Flames from the Camp Fire burn near a home atop a ridge near Big Bend, California, on Nov. 10, 2018. (Credit: JOSH EDELSON/AFP/Getty Images)

Pacific Gas & Electric, the utility that has pleaded guilty to 84 counts of involuntary manslaughter for the 2018 Camp fire, plans to pay its $4-million fine from a fund set aside for victims of the blaze.

The utility is on the hook for $3.5 million in fines and penalties and an additional $500,000 that will go to the Butte County District Attorney’s Environmental and Consumer Protection Fund as part of a plea agreement the utility recently reported to the Securities and Exchange Commission.

The utility plans to pay that $4 million out of a $13.5-billion Fire Victim Trust that was set up during its bankruptcy after the wildfire, which killed 85 people and destroyed more than 18,000 buildings in the rural mountain town of Paradise in Northern California.

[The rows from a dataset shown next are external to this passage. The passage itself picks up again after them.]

/-- Replies and events from below wait to go up in a cell device, up to UP_QUEUE for each port, and reach the event rings in a hub; from above they are
discarded; a reply to a command that has timed out only counts as dropped. REPLY_TIMEOUT answers every outstanding command past its time with 0x0C and
forgets it. A completed read is used once: the bitmap flags lines to read, a line's words wait for the boundary, a descriptor that was asked for moves
HEAD past it and is carried out. (R310, R311, R325, R330, R367.) -/
def Obligations.RepliesAndReadCompletions : Prop :=
  (∀ (l : Nat) (m : Msg) (s : State), l < 48 → s.dev.up = true →
      (s.dev.lane l).msgIn.find? (fun m => m.kind == 2 || m.kind == 3) = some m →
      (let d' := s.dev.updLane l fun x => { x with msgIn := x.msgIn.eraseP fun m => m.kind == 2 || m.kind == 3 }
       (s.dev.role.downLanes ≤ l → Answers (.replyEventReceived l) s fun t =>
          t.dev.get (Reg.LN_MG_STATS_DISCARDED l) = min (s.dev.get (Reg.LN_MG_STATS_DISCARDED l) + 1) 255
          ∧ t = { s with dev := { d' with regs := t.dev.regs } } ∧ RegsKeepAll [(Reg.LN_MG_STATS_DISCARDED l).key] s.dev t.dev)
       ∧ (l < s.dev.role.downLanes → s.dev.role = .cell → (s.dev.lane l).upQ.length < s.dev.upQueue →
          exec (.replyEventReceived l) s = .next { s with dev := d'.updLane l fun x => { x with upQ := x.upQ ++ [m] } })
       ∧ (l < s.dev.role.downLanes → s.dev.role = .cell → s.dev.upQueue ≤ (s.dev.lane l).upQ.length →
          Answers (.replyEventReceived l) s fun t =>
            t.dev.get (Reg.LN_MG_STATS_DROPPED l) = min (s.dev.get (Reg.LN_MG_STATS_DROPPED l) + 1) 255
            ∧ t = { s with dev := { d' with regs := t.dev.regs } } ∧ RegsKeepAll [(Reg.LN_MG_STATS_DROPPED l).key] s.dev t.dev)
       ∧ (l < s.dev.role.downLanes → s.dev.role = .hub → m.kind = 3 →
          exec (.replyEventReceived l) s = .next { s with dev := d'.toEventRing (d'.get Reg.HR_EVT_CFG_EVENT_RING) (natsOf m.body) })
       ∧ (l < s.dev.role.downLanes → s.dev.role = .hub → m.kind = 2 → m.seq ∉ s.dev.hr.dead →
          exec (.replyEventReceived l) s = .next
            (let d2 : Dev := { d' with hr := { d'.hr with outst := d'.hr.outst.filter fun o => o.seq != m.seq } }
             { s with dev := d2.toEventRing (s.dev.ring m.ring).replyRing (natsOf m.body) }))
       ∧ (l < s.dev.role.downLanes → s.dev.role = .hub → m.kind = 2 → m.seq ∈ s.dev.hr.dead →
          Answers (.replyEventReceived l) s fun t =>
            t.dev.get Reg.HR_DROP_STATS_EVT_DROPPED = (s.dev.get Reg.HR_DROP_STATS_EVT_DROPPED + 1) % 4096
            ∧ t = { s with dev := { d' with regs := t.dev.regs } } ∧ RegsKeepAll [Reg.HR_DROP_STATS_EVT_DROPPED.key] s.dev t.dev)))
    ∧ (∀ s : State, s.dev.up = true → s.dev.role = .hub →
      (let due := s.dev.hr.outst.filter fun o => decide (o.due ≤ s.dev.fn)
       exec .replyTimeout s = .next { s with dev := due.foldl (fun d o => d.reply o.cmd 12 []) { s.dev with
          hr := { s.dev.hr with outst := s.dev.hr.outst.filter (fun o => decide (s.dev.fn < o.due)), dead := due.map (·.seq) ++ s.dev.hr.dead } } }))
    ∧ (∀ (bytes : List Nat) (s : State), s.dev.ringsRun = true → s.dev.hr.sweepOut = some [] → (∀ b ∈ bytes, b = 0) →
      Answers (.readCompletion (.bitmap bytes)) s fun t =>
        t = { s with dev := { s.dev with hr := { s.dev.hr with sweepOut := none } } })
    ∧ (∀ (bytes : List Nat) (b : Nat) (s : State), s.dev.ringsRun = true → s.dev.hr.sweepOut = some [] → b < 512 →
      (∀ k : Nat, k < 512 → (bytes.getD k 0 ≠ 0 ↔ k = b)) →
      Answers (.readCompletion (.bitmap bytes)) s fun t =>
        t = { s with dev := { s.dev with
            out := .hostRead (s.dev.indexBase + 64 * b) 64 :: .hostClear (s.dev.tallyBase + b) :: s.dev.out
            hr := { s.dev.hr with sweepOut := some [b], lastByte := b } } })
    ∧ (∀ (byte : Nat) (ws : List (Nat × Nat)) (s : State), s.dev.ringsRun = true →
      Answers (.readCompletion (.indexLine byte ws)) s fun t =>
        t.dev.hr.lines = s.dev.hr.lines ++ (ws.take 8).zipIdx.map (fun p => (8 * byte + p.2, p.1.1 % 2 ^ 32, p.1.2 % 2 ^ 32, s.dev.fn))
        ∧ t = { s with dev := { s.dev with hr := { s.dev.hr with lines := t.dev.hr.lines, sweepOut := t.dev.hr.sweepOut } } })
    ∧ (∀ (r : Nat) (w : List Word) (s : State), s.dev.ringsRun = true → r < 4096 → (s.dev.ring r).typ = 2 →
      ((s.dev.ring r).st = 1 ∨ (s.dev.ring r).st = 2) →
      (s.dev.ring r).head ≠ (s.dev.ring r).fetched →
      exec (.readCompletion (.descriptor r w)) s = .next
        (let x := hubCommand s.fuses r w (s.ecc, s.dev.advanceHead r (((s.dev.ring r).head + 1) % 2 ^ 32))
         { s with ecc := x.1, dev := x.2 }))
    ∧ ∀ (r : Nat) (w : List Word) (s : State), s.dev.ringsRun = true → (s.dev.ring r).typ ≠ 2 →
      exec (.readCompletion (.descriptor r w)) s = .next s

“This is an unconscionable attempt to avoid responsibility for the very crime to which it just confessed,” said Michael Carlson of Caymus Vineyards, one of thousands of claimants against the utility. “The district attorney worked hard to hold PG&E responsible for its crime, and we are confident he never intended for PG&E to use funds dedicated to fire victims.”